Last summer, 36 volunteers inventoried all of the 22,000+ vascular plant specimen folders of our Marie-Victorin Herbarium (MT), in preparation of its move to the Université de Montréal Biodiversity Centre. I gave a talk about the process, results and potential two weeks ago at the TDWG 2011 Annual Conference in New Orleans:

You can read the abstract for the contributed talk here.

Useful for the herbarium

The take-home message is that this experiment has paid off really well. Thanks to a great group of volunteers, we were able to collect very useful quantitative metadata for the whole vascular plant collection, with a limited budget (5740$, all staff salary) and in a short time (158 work days, including all the post-counting processing). At 110 specimens per dollar, this was a hundred times cheaper than full digitization (1$/specimen is a number that has been floating around for a number of years).

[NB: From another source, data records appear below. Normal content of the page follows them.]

-- ==== Sys2Proof/Machine/Microcode.lean ====
section
/-!
DEFINITION. The micro-engines: microwords, next addresses, engine checks (spec/06_microcode.md). A sequencer's program advances by
instruction rows (Sequencer.lean) or by the microwords here; both act on the one state of the sequencer (log entry 13).
-/

namespace Sys2Proof.Machine

/-- The microword at an address (R176): the ROM, whose contents are not published, or the patch RAM. -/
def State.microword (s : State) (a : Nat) : Word :=
  if a < 0x4000 then Config.romWord a else s.patch.getD (a - 0x4000) 0#32

/-- An address lies in one of the two stores. -/
def uaddrOk (a : Nat) : Bool := decide (a < 0x4200)

/-- The match register that replaces a ROM address, lowest number first (R178). -/
def State.patchMatch (s : State) (a : Nat) : Option Nat :=
  ((List.range 32).find? fun i => s.bit F.BOOT_UCMATCH_n_EN i && s.get F.BOOT_UCMATCH_n_ROM_ADDR i == a).map fun i =>
    0x4000 + s.get F.BOOT_UCMATCH_n_PATCH_ADDR i

/-- The address after the microword at `a` (R177, R178); none: loss of control. `to`: the address of a branch, dispatch or return. -/
def State.nextAddr (s : State) (a : Nat) (target : Option Nat) : Option Nat :=
  let stepped := target.isNone && (a == 0x3FFF || a == 0x41FF)
  let next := target.getD (a + 1)
  let next := if a < 0x4000 ∧ next < 0x4000 then (s.patchMatch next).getD next else next
  if stepped || !uaddrOk next then none else some next

/-- A loss-of-control fault of a micro-engine (R180): the burst is VOID and its program stops. -/
def State.lossOfControl (s : State) (n k : Nat) : State :=
  (s.detect { kind := 7, cause := 0x225, source := 0x800 + n, works := [k] }).stopBurst n k 0x225

/-- The engine may execute a microword: its burst runs, no beat is under way, no boundary is due, the watchdog has not expired. -/
def engineReady (w : Work) (q : Seq) : Bool := w.stage == .running && q.phase == .ready && q.free && decide (q.ucount < 1024)

/-- Micro-operations that the table lists (R175). -/
def uopListed (u : Nat) : Bool :=
  decide (u ≤ 0x0D) || (decide (0x10 ≤ u) && decide (u ≤ 0x17)) || (decide (0x20 ≤ u) && decide (u ≤ 0x2B)) || u == 0x30 || u == 0x31 ||
  u == 0x38 || u == 0x39

/-- Execute the current microword of sequencer `n` when its UOP is `op`: the credit pays for it (R141), the watchdog counts it
(R180), then `body` carries it out and gives the address to go to, if it is not the next one. -/
def State.micro (s : State) (n op : Nat) (body : State → Nat → Work → Seq → Uop → State × Option Nat) : State :=
  s.onSeq n fun k w q =>
    let u := decodeUop (s.microword q.upc)
    if !engineReady w q ∨ u.uop ≠ op then s
    else match q.charge 1024 with
      | none => s.stopBurst n k 0x204
      | some q =>
        let q := { q with ucount := q.ucount + 1 }
        let at_ := q.upc
        let used := if isSet u.a || isSet u.b then 1 else 0
        let s := if u.a = 0x1A ∨ u.b = 0x1A then s.pastDecision q else s
        let (s, target) := body (s.setSeq n q) k w q u
        let s := s.useFree used
        if (s.seqSt n).phase = .ended then s
        else match s.nextAddr at_ target with
          | some a => s.setSeq n { s.seqSt n with upc := a }
          | none => s.lossOfControl n k

/-- A micro-operation that only changes the engine. -/
def State.microQ (s : State) (n op : Nat) (f : State → Seq → Uop → Seq) : State :=
  s.micro n op fun s _ _ q u => (s.setSeq n (f s q u), none)

/-- A ← v with flags. -/
def Seq.setFlags (q : Seq) (f : Flags) : Seq := { q with fz := f.z, fn := f.n, fc := f.c }

/-- A micro-operation that writes A. -/
def State.microA (s : State) (n op : Nat) (f : BitVec 64 → BitVec 64 → Uop → BitVec 64) : State :=
  s.microQ n op fun s q u => q.uwrite u.a (f (s.uread q u.a) (s.uread q u.b) u)

/-- A micro-operation that writes A and sets the flags. -/
def State.microF (s : State) (n op : Nat) (f : BitVec 64 → BitVec 64 → Uop → BitVec 64 × Flags) : State :=
  s.microQ n op fun s q u =>
    let r := f (s.uread q u.a) (s.uread q u.b) u
    (q.uwrite u.a r.1).setFlags r.2

/-- A branch that is taken under a condition. -/
def State.microBr (s : State) (n op : Nat) (c : State → Seq → Uop → Bool) : State :=
  s.micro n op fun s _ _ q u => (s, if c s q u then some u.imm else none)

/-- NOP -/
def execUopNop (n : Nat) (s : State) : Host.Outcome State Fault Refusal := .next (s.microQ n 0x00 fun _ q _ => q)
/-- MOV: A ← B. -/
def execUopMov (n : Nat) (s : State) : Host.Outcome State Fault Refusal := .next (s.microA n 0x01 fun _ b _ => b)
/-- LDI: A ← IMM. -/
def execLdi (n : Nat) (s : State) : Host.Outcome State Fault Refusal := .next (s.microA n 0x02 fun _ _ u => BitVec.ofNat 64 u.imm)
/-- LDIH: A ← (A << 16) | IMM. -/
def execLdih (n : Nat) (s : State) : Host.Outcome State Fault Refusal :=
  .next (s.microA n 0x03 fun a _ u => (a <<< 16) ||| BitVec.ofNat 64 u.imm)
/-- ADD -/
def execUopAdd (n : Nat) (s : State) : Host.Outcome State Fault Refusal := .next (s.microF n 0x04 fun a b _ => addFlags a b)
/-- SUB -/
def execUopSub (n : Nat) (s : State) : Host.Outcome State Fault Refusal := .next (s.microF n 0x05 fun a b _ => subFlags a b)
/-- ADDI -/
def execAddi (n : Nat) (s : State) : Host.Outcome State Fault Refusal := .next (s.microF n 0x06 fun a _ u => addFlags a u.simm)
/-- AND -/
def execUopAnd (n : Nat) (s : State) : Host.Outcome State Fault Refusal := .next (s.microF n 0x07 fun a b _ => logicFlags (a &&& b))
/-- OR -/
def execUopOr (n : Nat) (s : State) : Host.Outcome State Fault Refusal := .next (s.microF n 0x08 fun a b _ => logicFlags (a ||| b))
/-- XOR -/
def execUopXor (n : Nat) (s : State) : Host.Outcome State Fault Refusal := .next (s.microF n 0x09 fun a b _ => logicFlags (a ^^^ b))
/-- SHF: left when IMM[6] is 0, logical right when it is 1, by IMM[5:0]. -/
def execUopShf (n : Nat) (s : State) : Host.Outcome State Fault Refusal :=
  .next (s.microA n 0x0A fun a _ u => if bitOf u.imm 6 then a >>> (u.imm % 64) else a <<< (u.imm % 64))
/-- CMP: flags from A − B. -/
def execUopCmp (n : Nat) (s : State) : Host.Outcome State Fault Refusal :=
  .next (s.microQ n 0x0B fun s q u => q.setFlags (subFlags (s.uread q u.a) (s.uread q u.b)).2)
/-- CMPI: flags from A − IMM, sign-extended. -/
def execCmpi (n : Nat) (s : State) : Host.Outcome State Fault Refusal :=
  .next (s.microQ n 0x0C fun s q u => q.setFlags (subFlags (s.uread q u.a) u.simm).2)
/-- FIELD: bits of B from IMM[5:0] upward, IMM[11:6] + 1 bits wide. -/
def execUopField (n : Nat) (s : State) : Host.Outcome State Fault Refusal :=
  .next (s.microA n 0x0D fun _ b u => BitVec.ofNat 64 (bitsOf b.toNat (u.imm % 64) (bitsOf u.imm 6 6 + 1)))
/-- BR -/
def execUopBr (n : Nat) (s : State) : Host.Outcome State Fault Refusal := .next (s.microBr n 0x10 fun _ _ _ => true)
/-- BRZ -/
def execBrz (n : Nat) (s : State) : Host.Outcome State Fault Refusal := .next (s.microBr n 0x11 fun _ q _ => q.fz)
/-- BRNZ -/
def execBrnz (n : Nat) (s : State) : Host.Outcome State Fault Refusal := .next (s.microBr n 0x12 fun _ q _ => !q.fz)
/-- BRN -/
def execBrn (n : Nat) (s : State) : Host.Outcome State Fault Refusal := .next (s.microBr n 0x13 fun _ q _ => q.fn)
/-- BRC -/
def execBrc (n : Nat) (s : State) : Host.Outcome State Fault Refusal := .next (s.microBr n 0x14 fun _ q _ => q.fc)
/-- BRB: branches if the bit of A that B numbers is 1. -/
def execBrb (n : Nat) (s : State) : Host.Outcome State Fault Refusal :=
  .next (s.microBr n 0x15 fun s q u => (s.uread q u.a).getLsbD (s.uread q u.b).toNat)
/-- DISP: next ← IMM + (A & 0x3F). -/
def execDisp (n : Nat) (s : State) : Host.Outcome State Fault Refusal :=
  .next (s.micro n 0x16 fun s _ _ q u => (s, some (u.imm + (s.uread q u.a).toNat % 64)))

With the data, curator Luc Brouillet was able to reorganize the herbarium taxonomically, following Christenhusz et al. (2011a) for lycophytes, Smith et al. (2006) for ferns, Christenhusz et al. (2011b) for gymnosperms and APG III (2009) for flowering plants (the same classification as in VASCAN). All folders have now been assigned with a new case/tray number, which will help us tremendously in organizing the move.

With the data, we now also have a much more detailed overview of the collection:

  • 628,664 specimens, which is lower than previously estimated. 21.5% are fully digitized.
  • 380 families: 82% of all known families
  • 5,298 genera
  • 6 continents. North America is further divided in Canada, US and Central America. We also have a category for cultivated specimens.

Since we counted the specimens per folder, which is a combination of a case, tray, region, genus and family, we can also calculate their distribution per variable:

Or answer questions like: “How many Rubus specimens do we have from Canada?” Answer: 2921, located in trays A236-07 and A238-04.

Useful for others

We think our metadata is useful for others as well, which is why we published it online:

  • As a Google Fusion Table, allowing you to filter, aggregate and visualize the data very quickly, exactly like the embedded pie-chart above.
  • As a Darwin Core Archive on the Canadensys repository. Using Darwin Core to express this kind of metadata is a bit experimental, which is why the dataset is not registered with GBIF, but in my opinion it works pretty well. The only term I was missing is one for the folder’s location at the herbarium: caseTrayNumber, which is now shared in dynamicProperties. The big advantage of using a Darwin Core Archive is that I can not only share the dataset, but also the purpose and process behind it (which you can read and download on the IPT page) and in a standardized format (EML); something that is not possible with Google Fusion Tables.

Having the full inventory of the herbarium online will definitely help taxonomists who are interested in loans, but it might also attract the attention of other biodiversity researchers. It could even spark demand driven digitization or set priorities for digitization according to the needs of users outside the taxonomic community (see Berendsohn & Seltmann, 2011), although the granularity of the data (genus, continent) might be too coarse. But at least it’s a first step towards some real numbers, and if we extrapolate our experiment to all 350,000,000 herbarium specimens worldwide (Index Herbariorium) it would “only” cost 3,200,000$ to get a geotaxonomic index for all herbarium specimens! We have updated our page on the Biodiversity Collections Index and Index Herbariorum. So can you!